-- ==== Sys2Proof/Tests/Slice0.lean ====
section
/-! SUPPORT. The model's own tests: ill-formed commands, the spec's worked examples and tables, one step of each family, and
for each obligation with hypotheses a witness that meets them. -/

namespace Sys2Proof.Tests

open Sys2Proof Sys2Proof.Machine

/-! ### Well-formed commands -/

theorem test_wf_frame : (Instr.unknownKind ⟨0x05, 7, 2, [1, 2], 0⟩).wf = true := by decide

theorem test_wf_frame_length : (Instr.unknownKind ⟨0x05, 7, 2, [1], 0⟩).wf = false := by decide

theorem test_wf_frame_long : (Instr.unknownKind ⟨0x05, 7, 49, [1], 0⟩).wf = false := by decide

theorem test_wf_frame_long_empty : (Instr.unknownKind ⟨0x05, 7, 49, [], 0⟩).wf = true := by decide

theorem test_wf_frame_nop : (Instr.unknownKind ⟨0x00, 7, 0, [], 0⟩).wf = false := by decide

theorem test_wf_frame_known : (Instr.unknownKind ⟨0x01, 7, 0, [], 0⟩).wf = false := by decide

theorem test_wf_profile_empty : (Instr.setProfile 1 4 []).wf = false := by decide

theorem test_wf_profile_long : (Instr.setProfile 1 4 (List.replicate 7 ⟨500, 0, 10⟩)).wf = false := by decide

theorem test_wf_profile : (Instr.setProfile 1 4 (List.replicate 6 ⟨500, 0, 10⟩)).wf = true := by decide

/-- The table gives no row any bits, so no word spells a command. -/
theorem test_decode_nothing : decodeTableWord 8 1 = none := by decide

/-! ### Arithmetic: the spec's tables -/

/-- The check byte of Identify with Tag 0x07, after each byte (10.3). -/
theorem test_crc : crc8 [0x01] = 0xD9 ∧ crc8 [0x01, 0x07] = 0x5E ∧ crc8 [0x01, 0x07, 0x00] = 0x78 := by decide

/-- The rising curve of 6.6. -/
def rising : Vector Nat 11 := #v[260, 340, 450, 600, 820, 1010, 1180, 1330, 1460, 1570, 1650]

/-- The table of 6.6: halves away from zero, P10 at 1000. -/
theorem test_map_rising : [0, 437, 500, 540, 845, 999, 1000].map (mapCurrent rising) =
    [260, 890, 1010, 1078, 1510, 1649, 1650] := by decide

/-- The table of R106. -/
theorem test_feedForward : feedForward 890 4200 13800 = 277 ∧ feedForward 1570 4200 13800 = 489 ∧
    feedForward 1650 6000 8200 = 1023 ∧ feedForward 260 4200 19400 = 62 := by decide

/-- The table of R107: target, Im, Ki, duty in force, trim before and after. -/
theorem test_trim :
    [(890, 874, 96, 277, 0), (890, 896, 64, 283, 6), (1570, 1561, 64, 495, 6), (1650, 1340, 64, 1023, 12),
     (400, 80, 255, 300, 0)].map (fun (t, im, ki, duty, trim) =>
      ({ Regulator.reset 0 with duty := duty, trim := trim } : Regulator).trimAfter t im ki) = [6, 4, 8, 12, 255] := by
  decide

/-- The probe of 7.10: R_meas 4214, R_est to 4201; then R_meas 4100, R_est to 4189. -/
theorem test_probe_estimate : resistance 283 13800 (meanOfFour 3620) = 4214 ∧ moveEstimate 4200 4214 = 4201 ∧
    moveEstimate 4201 4100 = 4189 := by decide

/-- The table of R21. -/
theorem test_vbat : [1024, 1536, 2355, 3072].map batteryVoltage = [6000, 9000, 13799, 18000] := by decide

/-- The positions of 2.7. -/
theorem test_position : [2338, 2355, 2374, 2392, 2410, 2425].map
    ({ Sensing.reset with scale := some (2048, 62) } : Sensing).position = [180, 190, 202, 213, 224, 234] := by decide

/-- The speeds of 1.9. -/
theorem test_wheel_speed : wheelSpeed (some ⟨3050, 2150, 48⟩) (some 1600) = 27995 ∧
    wheelSpeed (some ⟨3050, 2150, 48⟩) (some 1604) = 27925 := by decide

/-- The increments of 1.9. -/
theorem test_increment : increment ⟨3050, 2150, 48⟩ false = 5733 ∧ increment ⟨3050, 2150, 48⟩ true = 11467 := by decide

/-- The odometer across its wrap (1.9). -/
theorem test_wrap : (let d := ({ Distance.reset 0 with odometer := 4294967290, fraction := 200 } : Distance).advance 5733
    (d.odometer, d.fraction)) = (17, 45) ∧ signedDiff 17 4 = -13 ∧ signedDiff 17 4294967280 = -33 := by decide

/-- The band's hysteresis (R144). -/
theorem test_band : Band.normal.after 17501 = .normal ∧ Band.hold.after 17501 = .hold ∧ Band.low.after 9499 = .low ∧
    Band.low.after 9500 = .normal ∧ Band.normal.after 8999 = .low ∧ Band.hold.after 6499 = .hold ∧
    Band.hold.after 9499 = .low := by decide

/-- An entry of the examples of 3.10. -/
def entry (id : Byte) (arrival : Odo) (cls : Nat) (profile : Nat) (o : Origin) (f : Option Front) (d : Dir) : Entry :=
  { id := id, arrival := arrival, cls := cls, dir := d, profile := profile, origin := o, source := f }

def id37 : Entry := entry 37 500000 1 2 .injected none .compression
def id39 : Entry := entry 39 500210 2 5 .detected (some .fl) .rebound
def id40 : Entry := entry 40 500560 1 2 .detected (some .fl) .compression
def id44 : Entry := entry 44 500118 2 3 .detected (some .fl) .compression

/-- A merge across two neighbours (3.10). -/
theorem test_merge : insertEntry 150 id44 [id37, id39, id40] =
    ⟨[{ id39 with arrival := 500000 }, id40], .merged, { id39 with arrival := 500000 }, none⟩ := by decide

/-- The full queue of 3.10. -/
def full : List Entry :=
  [(50, 610000, 2), (51, 610400, 1), (52, 610800, 3), (53, 611200, 1), (54, 611600, 2), (55, 612000, 1), (56, 612400, 2),
   (57, 612800, 3)].map fun (i, a, c) => entry i a c 2 .injected none .compression

def id58 : Entry := entry 58 613500 2 2 .injected none .compression

/-- The three entries that meet the full queue of 3.10. -/
theorem test_full_queue :
    (insertEntry 150 id58 full).outcome = .evicted ∧
    (insertEntry 150 id58 full).lost.map (·.id) = some 55 ∧
    (insertEntry 150 { id58 with id := 59, arrival := 614000, cls := 1 } (insertEntry 150 id58 full).queue).outcome =
      .dropped ∧
    (insertEntry 150 { id58 with id := 60, arrival := 612450, cls := 1 } (insertEntry 150 id58 full).queue).holder =
      entry 56 612400 2 2 .injected none .compression := by decide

▸ **WORK ITEM**:
This task asks for the number of lines above that include the string "commands". Respond with that number only.

▸ **YOUR RESPONSE**:
2